---- Data

-- ==== Sys2Proof/Safety.lean ====
section
/-! DEFINITION. The terms in which claims speak of a run: the bounds that every state keeps, blocks in
which nothing is under way, requests that a link takes, and what a step leaves alone. -/

namespace Sys2Proof.Machine

/-! ### Bounds -/

/-- The bounds of a link's record: its request queue (R172) with numbers below the next, its notice queue
(R177) and its staging list (R188). -/
def LinkRec.bounded (next : Nat) (r : LinkRec) : Prop :=
  r.queue.length ≤ Config.requestQueueSize ∧ (∀ e ∈ r.queue, e.num < next) ∧
    r.notices.length ≤ Config.noticeQueueSize ∧ (∀ h, r.hold = some h → h.length ≤ Config.holdSize)

/-- The bounds of the Supervisor's part: the clock (R187), the start-up list (R178) and the raised counts
of the eleven classes (R177). -/
def supBounded (u : Supervisor) : Prop :=
  u.clock ≤ maxClock ∧ u.startup.length ≤ Config.startupSize ∧ u.raised.length = 11 ∧
    ∀ n ∈ u.raised, n ≤ 65535

/-- The bounds of the Supervisor's part and of every link. -/
def partsBounded (u : Supervisor) (ls : Vector LinkRec 6) : Prop :=
  supBounded u ∧ ∀ l : Link, (ls[l]).bounded u.nextReq

/-- The bounds that every state keeps. -/
def State.bounded (s : State) : Prop := partsBounded s.sup s.links

/-! ### Invariants -/

/-- The records of the settings that the model holds by key stand in rising order (R35, R121). -/
def Supervisor.sound (u : Supervisor) : Prop :=
  Tbl.wf u.settings.classes = true ∧ Tbl.wf u.settings.scopes = true ∧ Tbl.wf u.pendingSettings.scopes = true

/-- At most 16 directives are outstanding on a link (R175). -/
def LinkRec.sound (r : LinkRec) : Prop := r.directives.length ≤ Config.directiveListSize

/-- A principal's stored record carries the marker (R10). -/
def Tally.marked (y : Tally) (id : Nat) : Prop := ∃ p, tget y.principals id = some p ∧ p.marker = true

/-- A resident line (R9 to R11): its drift is within the cap, 0 while it is clean; a line being filled is
clean, a filled one has a stored record, and the record of a dirty one carries the marker. -/
def Line.sound (y : Tally) (x : Line) : Prop :=
  x.drift ≤ Config.driftCap ∧ (x.dirty = false → x.dUsed = 0 ∧ x.dReserved = 0) ∧
    (x.filling = true → x.dirty = false) ∧ (x.filling = false → (tget y.principals x.id).isSome = true) ∧
    (x.dirty = true → y.marked x.id)

/-- A castout buffer entry (R11, R12): its drift is within the cap and its record carries the marker. -/
def Castout.sound (y : Tally) (c : Castout) : Prop :=
  c.dUsed.natAbs + c.dReserved.natAbs ≤ Config.driftCap ∧ y.marked c.id

/-- The Tally Unit's tables: records rising, queues and the castout buffer within their sizes (R12, R15,
R37), lines and castout entries as above. -/
def Tally.sound (y : Tally) : Prop :=
  Tbl.wf y.principals = true ∧ y.postings.length ≤ Config.postingQueueSize ∧
    y.castout.length ≤ Config.castoutSize ∧ y.grace.length ≤ Config.graceQueueSize ∧
    (∀ x ∈ y.cache, x.sound y) ∧ ∀ c ∈ y.castout, c.sound y

/-- The live versions of an extent (R50). -/
def Extent.lives (e : Extent) : Nat := (e.versions.filter fun v => v.death.isNone).length

/-- The record of an extent is damaged (R65), as the volume's damage list says. -/
def Catalogue.isDamaged (c : Catalogue) (vol ext : Nat) : Prop :=
  vol < 32 ∧ ∃ v, tget c.volumes vol = some v ∧ v.damage.contains ext = true

/-- The Catalogue Unit's tables: records rising, no volume and no Attach of more extents than there can be
(R45), the Reclaim Table within its size (R59), at most 4 versions an extent, and one live, if its record is
not damaged (R50, R65). -/
def Catalogue.sound (c : Catalogue) : Prop :=
  (Tbl.wf c.volumes = true ∧ extentsWf c.extents = true ∧ Tbl.wf c.snapshots = true ∧ Tbl.wf c.dues = true) ∧
    (∀ kv ∈ c.volumes, kv.2.count ≤ Config.maxExtents) ∧ (∀ a ∈ c.attaching, a.count ≤ Config.maxExtents) ∧
    c.reclaims.length ≤ Config.reclaimTableSize ∧
    (∀ key, ((tget c.extents key).getD Extent.blank).versions.length ≤ Config.versionListSize) ∧
    ∀ vol ext, ext < Config.maxExtents → ¬ c.isDamaged vol ext →
      ((tget c.extents (extentKey vol ext)).getD Extent.blank).lives ≤ 1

--------

▶ **How to complete this task**
The records above are to be output in full and without error.

▶ **Expected answer**
-- ==== Sys2Proof/Safety.lean ====
section
/-! DEFINITION. The terms in which claims speak of a run: the bounds that every state keeps, blocks in
which nothing is under way, requests that a link takes, and what a step leaves alone. -/

namespace Sys2Proof.Machine

/-! ### Bounds -/

/-- The bounds of a link's record: its request queue (R172) with numbers below the next, its notice queue
(R177) and its staging list (R188). -/
def LinkRec.bounded (next : Nat) (r : LinkRec) : Prop :=
  r.queue.length ≤ Config.requestQueueSize ∧ (∀ e ∈ r.queue, e.num < next) ∧
    r.notices.length ≤ Config.noticeQueueSize ∧ (∀ h, r.hold = some h → h.length ≤ Config.holdSize)

/-- The bounds of the Supervisor's part: the clock (R187), the start-up list (R178) and the raised counts
of the eleven classes (R177). -/
def supBounded (u : Supervisor) : Prop :=
  u.clock ≤ maxClock ∧ u.startup.length ≤ Config.startupSize ∧ u.raised.length = 11 ∧
    ∀ n ∈ u.raised, n ≤ 65535

/-- The bounds of the Supervisor's part and of every link. -/
def partsBounded (u : Supervisor) (ls : Vector LinkRec 6) : Prop :=
  supBounded u ∧ ∀ l : Link, (ls[l]).bounded u.nextReq

/-- The bounds that every state keeps. -/
def State.bounded (s : State) : Prop := partsBounded s.sup s.links

/-! ### Invariants -/

/-- The records of the settings that the model holds by key stand in rising order (R35, R121). -/
def Supervisor.sound (u : Supervisor) : Prop :=
  Tbl.wf u.settings.classes = true ∧ Tbl.wf u.settings.scopes = true ∧ Tbl.wf u.pendingSettings.scopes = true

/-- At most 16 directives are outstanding on a link (R175). -/
def LinkRec.sound (r : LinkRec) : Prop := r.directives.length ≤ Config.directiveListSize

/-- A principal's stored record carries the marker (R10). -/
def Tally.marked (y : Tally) (id : Nat) : Prop := ∃ p, tget y.principals id = some p ∧ p.marker = true

/-- A resident line (R9 to R11): its drift is within the cap, 0 while it is clean; a line being filled is
clean, a filled one has a stored record, and the record of a dirty one carries the marker. -/
def Line.sound (y : Tally) (x : Line) : Prop :=
  x.drift ≤ Config.driftCap ∧ (x.dirty = false → x.dUsed = 0 ∧ x.dReserved = 0) ∧
    (x.filling = true → x.dirty = false) ∧ (x.filling = false → (tget y.principals x.id).isSome = true) ∧
    (x.dirty = true → y.marked x.id)

/-- A castout buffer entry (R11, R12): its drift is within the cap and its record carries the marker. -/
def Castout.sound (y : Tally) (c : Castout) : Prop :=
  c.dUsed.natAbs + c.dReserved.natAbs ≤ Config.driftCap ∧ y.marked c.id

/-- The Tally Unit's tables: records rising, queues and the castout buffer within their sizes (R12, R15,
R37), lines and castout entries as above. -/
def Tally.sound (y : Tally) : Prop :=
  Tbl.wf y.principals = true ∧ y.postings.length ≤ Config.postingQueueSize ∧
    y.castout.length ≤ Config.castoutSize ∧ y.grace.length ≤ Config.graceQueueSize ∧
    (∀ x ∈ y.cache, x.sound y) ∧ ∀ c ∈ y.castout, c.sound y

/-- The live versions of an extent (R50). -/
def Extent.lives (e : Extent) : Nat := (e.versions.filter fun v => v.death.isNone).length

/-- The record of an extent is damaged (R65), as the volume's damage list says. -/
def Catalogue.isDamaged (c : Catalogue) (vol ext : Nat) : Prop :=
  vol < 32 ∧ ∃ v, tget c.volumes vol = some v ∧ v.damage.contains ext = true

/-- The Catalogue Unit's tables: records rising, no volume and no Attach of more extents than there can be
(R45), the Reclaim Table within its size (R59), at most 4 versions an extent, and one live, if its record is
not damaged (R50, R65). -/
def Catalogue.sound (c : Catalogue) : Prop :=
  (Tbl.wf c.volumes = true ∧ extentsWf c.extents = true ∧ Tbl.wf c.snapshots = true ∧ Tbl.wf c.dues = true) ∧
    (∀ kv ∈ c.volumes, kv.2.count ≤ Config.maxExtents) ∧ (∀ a ∈ c.attaching, a.count ≤ Config.maxExtents) ∧
    c.reclaims.length ≤ Config.reclaimTableSize ∧
    (∀ key, ((tget c.extents key).getD Extent.blank).versions.length ≤ Config.versionListSize) ∧
    ∀ vol ext, ext < Config.maxExtents → ¬ c.isDamaged vol ext →
      ((tget c.extents (extentKey vol ext)).getD Extent.blank).lives ≤ 1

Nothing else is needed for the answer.